■ TASK OBJECTIVE
Look through the material below and report every line that includes "next".
____ RECORDS SHOWN
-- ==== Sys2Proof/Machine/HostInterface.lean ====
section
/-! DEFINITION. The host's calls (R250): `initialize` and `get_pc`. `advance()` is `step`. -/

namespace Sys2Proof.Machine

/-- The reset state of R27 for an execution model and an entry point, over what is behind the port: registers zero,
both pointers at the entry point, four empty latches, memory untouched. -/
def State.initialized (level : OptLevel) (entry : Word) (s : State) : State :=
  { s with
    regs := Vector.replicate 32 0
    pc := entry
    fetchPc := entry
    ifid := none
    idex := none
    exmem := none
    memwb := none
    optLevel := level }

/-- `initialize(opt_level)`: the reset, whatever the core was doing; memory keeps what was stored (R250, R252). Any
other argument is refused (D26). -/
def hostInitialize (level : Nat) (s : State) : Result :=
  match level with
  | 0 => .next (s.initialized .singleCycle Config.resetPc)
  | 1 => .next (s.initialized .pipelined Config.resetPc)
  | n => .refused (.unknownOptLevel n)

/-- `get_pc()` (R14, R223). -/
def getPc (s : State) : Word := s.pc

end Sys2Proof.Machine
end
________
■ SOLUTION TO THIS PROBLEM
  | 0 => .next (s.initialized .singleCycle Config.resetPc)
  | 1 => .next (s.initialized .pipelined Config.resetPc)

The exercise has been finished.